R0040/2026-04-01/Q001/SRC05/E01¶
RLVR replaces learned reward models with programmatic verifiers
URL: https://www.promptfoo.dev/blog/rlvr-explained/
Extract¶
RLVR replaces learned reward models with programmatic verifiers that provide deterministic feedback. The training loop: generate multiple candidates, verify each with a programmatic check (binary reward), update policy to favor high-reward trajectories using GRPO.

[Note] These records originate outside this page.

/-- R536, R519, R606: the start of a start-up from Sleep, Standby or no power: the mailbox state reads 0, and the
security state that verified boot builds is empty. -/
def beginRails (s : State) : State :=
  let s := losePower s
  let s := s.withPwr { quietPower s.pwr with state := .starting, phase := .rails, restart := false, rangeLoss := false,
                                             startFault := false, phaseSince := s.awn.tick }
  let s := s.withSaf { s.saf with selfFailed := none }
  let s := s.withDbg { tapActive := s.dbg.tapActive, ir := s.dbg.ir, boundary := s.dbg.boundary }
  let s := s.withSec { s.sec with
    meas := Vector.replicate 8 (List.replicate 32 0), attLog := [], logOverflow := false, fallback := false,
    failedBank := none, bootedB := false, cacheOk := false, signQueue := [], attWindow := 0, attSigned := 0,
    installing := none, unlocked := false, boots := s.sec.boots + 1 }
  settleAlert s

/-- R595: Wait ends when the input is in range and PWR_EN is asserted; a latched Standby does not leave it. -/
def tryStart (s : State) : State :=
  if (s.pwr.state = .standby ∨ s.pwr.state = .sleep) ∧ s.pwr.pwrEn = true ∧ s.pwr.inRange = true then beginRails s
  else s

/-- R478, R597: every rail outside the Awning off, PG deasserted, in the latched Standby. -/
def latchOff (s : State) : State :=
  let s := losePower s
  drivePg false (s.withPwr { quietPower s.pwr with state := .latched, phase := .wait, restart := false })

/-- R597: a start-up failure: a FATAL record, ALERT_N and the latched Standby (in part DEDUCED: log 40). -/
def startupFailure (s : State) : State :=
  let s := logPower 1 4 4 s
  settleAlert (let s := latchOff s; s.withPwr { s.pwr with startFault := true })

/-! ### The input (R582, R632) -/

/-- R491: at start-up SEQ resumes at the reserve. -/
def resumeLog (l : Log) : Log := { l with nextSeq := l.reserve, queue := [], waiting := [], lost := 0, lostWindow := 0 }

/-- R582, R6, R491, R547: the input rises through 40 V: the Awning powers up from no power, sticky fields take their
power-on values, the Logbook resumes at its reserve and the fence table is loaded; then the module waits. -/
def awningUp (mv : Nat) (s : State) : State :=
  if mv < 40000 ∨ s.awn.on = true then s
  else
    let s := s.withAwn { on := true }
    let s := s.withSaf { stalls := s.saf.stalls, cellars := s.saf.cellars }
    let s := s.withLog (resumeLog s.log)
    let s := s.withPwr { state := .standby, phase := .wait, pwrEn := s.pwr.pwrEn, mv := BitVec.ofNat 17 mv,
                         inRange := decide (46000 ≤ mv) && decide (mv ≤ 60000) }
    tryStart (settleAlert s)

/-- AWNING_POWER_UP (R582). -/
def execAwningPowerUp (mv : Nat) (s : State) : Result := .next (awningUp mv s)

/-- R582: the input falls below 36 V: the Awning turns off. PWR_EN keeps its level. -/
def awningOff (mv : Nat) (s : State) : State :=
  if 36000 ≤ mv then s
  else
    let s := losePower s
    let s := s.withAwn {}
    let s := s.withLog { s.log with queue := [], waiting := [] }
    let s := s.withPwr { pwrEn := s.pwr.pwrEn }
    s.withDbg {}

/-- AWNING_POWER_OFF (R582). -/
def execAwningPowerOff (mv : Nat) (s : State) : Result := .next (awningOff mv s)

/-- R582: the input leaves 46 V to 60 V. -/
def inputOut (mv : Nat) (s : State) : State :=
  let since := if s.pwr.inRange then s.awn.tick else s.pwr.outSince
  if s.awn.on = false then s
  else if mv < 46000 then
    s.withPwr { s.pwr with undervolt := true, inRange := false, leftHigh := some false, mv := BitVec.ofNat 17 mv, outSince := since }
  else if 60000 < mv then
    s.withPwr { s.pwr with overvolt := true, inRange := false, leftHigh := some true, mv := BitVec.ofNat 17 mv, outSince := since }
  else s

/-- INPUT_OUT_OF_RANGE (R582). -/
def execInputOutOfRange (mv : Nat) (s : State) : Result := .next (inputOut mv s)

Key differences from RLHF: | Method | Signal | Best For | Limitation | |--------|--------|----------|-----------| | RLHF | Human preferences | Subjective quality | Expensive, slow | | RLVR | Programmatic checks | Verifiable tasks | Requires effective verifiers |
Central debate -- gains break down as: - Majority: Search compression (pass@k to pass@1 efficiency) - Minority: True capability expansion (pass@k ceiling lift)

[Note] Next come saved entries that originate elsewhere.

/-- R55: a segment that may follow another: later micro-batches, then half A before half B, then DEFER passes. -/
def segFollows (a b : SegKey) : Bool :=
  decide (a.micro < b.micro) || (decide (a.micro = b.micro) &&
    ((!a.half && b.half) || (decide (a.half = b.half) && decide (a.pass < b.pass))))

/-- R250: the home of an expert. -/
def homeOf (s : State) (x : ExpertRef) : Option Nat :=
  (s.ledger.dir.find? (fun e => decide (e.layer = x.layer) && decide (e.expert = x.expert))).map (·.home)

/-- R55, R267: the passes of an expert in the step so far, each with its segment. -/
def expertPasses (s : State) (x : ExpertRef) : List (SegKey × SplitEntry) :=
  (s.ledger.batches.filter (fun b => decide (b.key.layer = x.layer))).flatMap (fun b =>
    (b.split.filter (fun y => decide (y.expert = x.expert))).map (fun y => ({ micro := b.key.micro, half := b.key.half, pass := y.pass }, y)))

/-- R96: the blocks of w slots that passes hold. -/
def passBlocks (w : Nat) (l : List (SegKey × SplitEntry)) : Nat := (l.map (fun y => (y.2.filled + w - 1) / w)).foldl (· + ·) 0

/-- R55, R277: the first block of a segment, counted across the whole tile of the step. -/
def segBase (s : State) (w : Nat) (x : ExpertRef) (seg : SegKey) : Nat :=
  passBlocks w ((expertPasses s x).filter (fun y => segFollows y.1 seg))

/-- R267, R277: the blocks of the tile that this module serves. -/
def servedBlocks (s : State) (w : Nat) (x : ExpertRef) : List Nat :=
  (expertPasses s x).flatMap (fun y =>
    (y.2.serving.zipIdx.filter (fun z => decide (z.1 = ownSeg s))).map (fun z => segBase s w x y.1 + z.2))

/-- R223, R267: the batches of an expert's step have their grants, so that every block of its tile is known. -/
def tileKnown (s : State) (x : ExpertRef) : Bool :=
  (s.load.prog.bind (fun p => p.layers.find? (fun l => decide (rtLayer l.desc = x.layer)))).any (fun l =>
    let mine := s.ledger.batches.filter (fun b => decide (b.key.layer = x.layer))
    decide (mine.length = l.micros * (if rtHalve l.desc then 2 else 1)) && mine.all (·.granted))

/-- R277: the tile of an expert's weight gradient that buffer j of a pass sums, by tile rows of the clause's plan. -/
def tileOf (s : State) (st : Stall) (p : BlockPass) (j : Nat) : Option (ExpertRef × Nat) :=
  if gradientClause s st then
    let cols := ((s.load.plan.bind (fun x => x.clauses[st.ctx]?)).map (·.tileCols)).getD 1
    p.batch.map (fun b => ({ layer := b.1.layer, expert := b.2.1 }, (p.m0 / 64 + j) * max 1 cols + p.n0 / 32))
  else none

/-- R277: the number, across the tile, of the block that a pass brings to a buffer. -/
def blockNumber (s : State) (p : BlockPass) (x : ExpertRef) (b : Buf) : Nat :=
  let w := classWidth p.a.fmt
  match p.seg with
  | none => 0
  | some seg =>
    let first := ((expertPasses s x).find? (fun y => decide (y.1 = seg))).map (fun y => y.2.serving.findIdx (fun m => m = ownSeg s))
    segBase s w x seg + first.getD 0 + (if b.seg = some seg then b.segN / max 1 w else 0)

/-- R273, R277: a node joined with those before it that it completes. -/
def nodePush : Nat × Nat × List W32 → List (Nat × Nat × List W32) → List (Nat × Nat × List W32)
  | x, [] => [x]
  | x, y :: t =>
    if y.1 = x.1 ∧ x.2.1 = y.2.1 + 1 ∧ y.2.1 % 2 = 0 then nodePush (x.1 + 1, y.2.1 / 2, addTiles y.2.2 x.2.2) t else x :: y :: t

/-- R277: a node that may still grow: its enclosing node covers only blocks that this module serves. -/
def nodeGrows (served : List Nat) (x : Nat × Nat × List W32) : Bool :=
  (List.range (2 ^ (x.1 + 1))).all (fun i => decide (x.2.1 / 2 * 2 ^ (x.1 + 1) + i ∈ served))

/-- R277, R278: a buffer's block of an expert's tile: at the home it joins the tile's queue, elsewhere the nodes that the module
holds, of which those that are complete leave for the home. -/
def enterBlock (i : Fin 1024) (n : Fin 4) (w q : Nat) (k : ExpertRef × Nat) (tile : List W32) (s : State) : State :=
  match homeOf s k.1 with
  | none => s
  | some h =>
    if h = ownSeg s then
      let s := s.withLedger { s.ledger with tileQueue := s.ledger.tileQueue ++ [(k, 0, q, tile)] }
      enterNodes k s.ledger.tileQueue.length s
    else
      let st := getStall s i
      let b := st.bufs[n]
      let l := nodePush (0, q, tile) b.nodes
      let (stay, go) := l.partition (nodeGrows (servedBlocks s w k.1))
      emits (go.reverse.map (fun x => Out.cascadeNode h k.1 k.2 x.1 x.2.1 x.2.2))
        (setStall s i { st with bufs := st.bufs.set n { b with nodes := stay } })

/-- R277 to R279: a tile whose blocks this module has all added: elsewhere than at the home the buffer is FREE once its last node has
left; at the home it goes to DRAIN with the merged sum when every node has entered, and waits for its peers until then. The checker
values of blocks that another module serves are not at the home (DESIGN CHOICE: log 96). -/
def settleTile (i : Fin 1024) (n : Fin 4) (w : Nat) (s : State) : State :=
  let st := getStall s i
  let b := st.bufs[n]
  match b.tile with
  | none => s
  | some k =>
    if !b.complete || decide (b.state ≠ .accumulate) then s
    else if homeOf s k.1 ≠ some (ownSeg s) then
      if b.nodes = [] then setStall s i { st with bufs := st.bufs.set n {} } else s
    else
      let (c, next) := tileState s k
      if tileKnown s k.1 && decide (next = passBlocks w (expertPasses s k.1)) then
        (setStall s i { st with
          bufs := st.bufs.set n { b with state := .drain, vals := tileMerge c, cascade := [], checks := [], tile := none },
          wait := none, busy := true }).withLedger { s.ledger with tiles := s.ledger.tiles.filter (fun t => decide (t.1 ≠ k)) }
      else stallWaits i waitPeer s

/-- R277: the buffers of this module that sum a tile. -/
def tileHolders (s : State) (k : ExpertRef × Nat) : List (Fin 1024 × Fin 4) :=
  s.stalls.flatMap (fun p => if h : p.1 < 1024 then
    ((List.finRange 4).filter (fun n => decide ((p.2.bufs[n]).tile = some k))).map (fun n => (⟨p.1, h⟩, n)) else [])

/-- R278, R279: a node arrives at the home's cascade of a tile, and the tile may be whole. -/
def cascadeNode (x : ExpertRef) (tile level index : Nat) (values : List W32) (s : State) : State :=
  let k := (x, tile)
  let w := ((s.load.prog.bind (fun p => p.layers.find? (fun l => decide (rtLayer l.desc = x.layer)))).map (·.width)).getD 1
  let s := s.withLedger { s.ledger with tileQueue := s.ledger.tileQueue ++ [(k, level, index, values)] }
  (tileHolders s k).foldl (fun s h => settleTile h.1 h.2 w s) (enterNodes k s.ledger.tileQueue.length s)

/-- CASCADE_NODE (R278). -/
def execCascadeNode (x : ExpertRef) (tile level index : Nat) (values : List W32) (s : State) : Result :=
  .next (cascadeNode x tile level index values s)

/-- R277: a buffer after a block of an expert's tile: the sum lies in the tile's cascade. -/
def tileBuf (p : BlockPass) (k : ExpertRef × Nat) (b : Buf) : Buf :=
  { b with
    state := .accumulate, blocks := b.blocks + 1, complete := p.last, tile := some k,
    seg := p.seg, segN := (if p.seg = b.seg then b.segN else 0) + p.positions }

/-- R277 to R279: a block of an expert's weight-gradient tile in buffer n. -/
def tileBlock (i : Fin 1024) (p : BlockPass) (k : ExpertRef × Nat) (n : Fin 4) (tile : List W32) (s : State) : State :=
  let st := getStall s i
  let b := st.bufs[n]
  let w := classWidth p.a.fmt
  let q := blockNumber s p k.1 b
  settleTile i n w (enterBlock i n w q k tile (setStall s i { st with bufs := st.bufs.set n (tileBuf p k b) }))

/-! ### WEIGHT_BLOCK_PASS (R26 to R32) -/

/-- R29, R32: why a buffer cannot take products now. -/
def bufWait (b : Buf) : Option (Fin 14) :=
  match b.state with
  | .drain => some waitOutput
  | .preload => match b.src with
    | .cellar => some waitCellar
    | .stream _ => some waitInput
  | _ => none

/-- R27, R28, R97, R100, R101, R468: one block's tile enters a buffer with its checker values; the tile's last product completes
it (R31), a chain's preload counting at its stall 0 alone. -/
def bufBlock (p : BlockPass) (j : Nat) (tile : List W32) (b : Buf) : Buf :=
  let b := { b with
    state := .accumulate, chain := p.chain, blocks := b.blocks + 1, cascade := tilePush tile 0 b.cascade,
    checks := tilePush (checkTile p j) 0 b.checks,
    seg := p.seg, segN := (if p.seg = b.seg then b.segN else 0) + p.positions }
  if p.last then
    match p.chain with
    | some (c, _) =>
      { b with vals := tileResult { b with preloaded := b.preloaded && decide (c = 0) }, cascade := [], checks := [],
               preloaded := false, complete := true }
    | none => { b with state := .drain, vals := tileResult b, cascade := [], checks := [], complete := true }
  else b

/-- The buffers that a pass targets: one for each 64 rows. -/
def passBufs (p : BlockPass) : List (Fin 4 × Nat) := (p.bufs.take ((p.rows.length + 63) / 64)).zipIdx

/-- R55, R96: a block continues its buffer's segment, whose blocks so far are full, or begins one that follows it. -/
def segOk (p : BlockPass) (b : Buf) : Bool :=
  match p.seg, b.seg with
  | some x, some y => (decide (x = y) && decide (b.segN % classWidth p.a.fmt = 0)) || segFollows y x
  | _, _ => true

/-- R48, R96, R101, R106: what the numeric plan says of a block: the stall's place in the chain and whether it is the stall's last block
of the tile, which for an expert's weight gradient follows from the grants. -/
def planPlaces (s : State) (i : Fin 1024) (st : Stall) (p : BlockPass) (b : Buf) : Bool :=
  match s.load.plan.bind (fun x => x.clauses[st.ctx]?) with
  | none => true
  | some c =>
    let j := stallRole s i st.ctx % max 1 c.splitK
    let (lo, hi) := chainBlocks j c.blocks c.splitK
    decide (p.chain = if 1 < c.splitK then some (j, c.splitK) else none) &&
    (if gradientClause s st && p.batch.isSome then
      p.batch.all (fun x =>
        let e : ExpertRef := { layer := x.1.layer, expert := x.2.1 }
        decide (p.last = (tileKnown s e && decide (b.blocks + 1 = (servedBlocks s (classWidth p.a.fmt) e).length))))
    else decide (c.blocks = 0) || decide (p.last = decide (lo + b.blocks + 1 = hi)))

/-- R98: the entries of a stall's cascade store in use once each buffer of a pass has taken a block. -/
def cascadeUse (st : Stall) (p : BlockPass) : Nat :=
  ((List.finRange 4).map (fun n =>
    if (passBufs p).any (fun x => decide (x.1 = n)) then (tilePush [] 0 (st.bufs[n]).cascade).length
    else (st.bufs[n]).cascade.length + (st.bufs[n]).nodes.length)).foldl (· + ·) 0

/-- R26, R44, R55, R96, R98, R106: a pass that the stall's clause and the numeric plan give: at most 256 rows, a buffer of its own
for each 64 of them, a GEMM clause, the plan's blocks in their order, and room in the cascade store. -/
def passOk (s : State) (i : Fin 1024) (p : BlockPass) : Bool :=
  let st := getStall s i
  !underTest s i.val && decide (p.rows.length ≤ 256) && decide (p.rows.length ≤ 64 * p.bufs.length) && decide p.bufs.Nodup &&
  decide (p.positions ≤ classWidth p.a.fmt) && decide (cascadeUse st p ≤ 32) &&
  (match stallClause s st with
    | some c => c.gemm.isSome
    | none => true) &&
  (passBufs p).all (fun x => segOk p st.bufs[x.1] && planPlaces s i st p st.bufs[x.1])

/-- R62: the rows of an expert's pass are rows that one half's batch holds for that pass. -/
def halfRows (s : State) (p : BlockPass) : Bool :=
  match p.batch with
  | none => true
  | some (key, e, pass) =>
    let held := fun (v : Serve) => (v.rows.filter (fun r => decide (r.expert = e) && decide (r.pass = pass))).length
    (s.ledger.batches.find? (fun b => b.key = key)).any (fun b => decide (p.rows.length ≤ max (held b.fwd) (held b.bwd))) &&
    p.seg.all (fun x => decide (x.half = key.half))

Critical failure modes: 1. Partial verifiers: Models exploit gaps in incomplete verification 2. Spurious rewards: Qwen2.5-Math improved 21.4% with random rewards vs 29.1% with ground truth 3. Entropy collapse: In-distribution gains at cost of out-of-distribution generalization
Relevance to Hypotheses¶
Open-ended query -- maps to thematic clusters:
| Cluster | Relationship | Strength |
|---|---|---|
| Verifiable-reward RL | Supports | Primary evidence for RLVR as distinct paradigm |
| Limitations | Supports nuance | Gains may be compression rather than true capability |
| Task specificity | Supports | RLVR only works for verifiable tasks |
Context¶
RLVR is the most task-constrained alternative -- it only applies where objective correctness criteria exist (math, code, structured decisions). It cannot replace RLHF for open-ended tasks like dialogue or creative writing.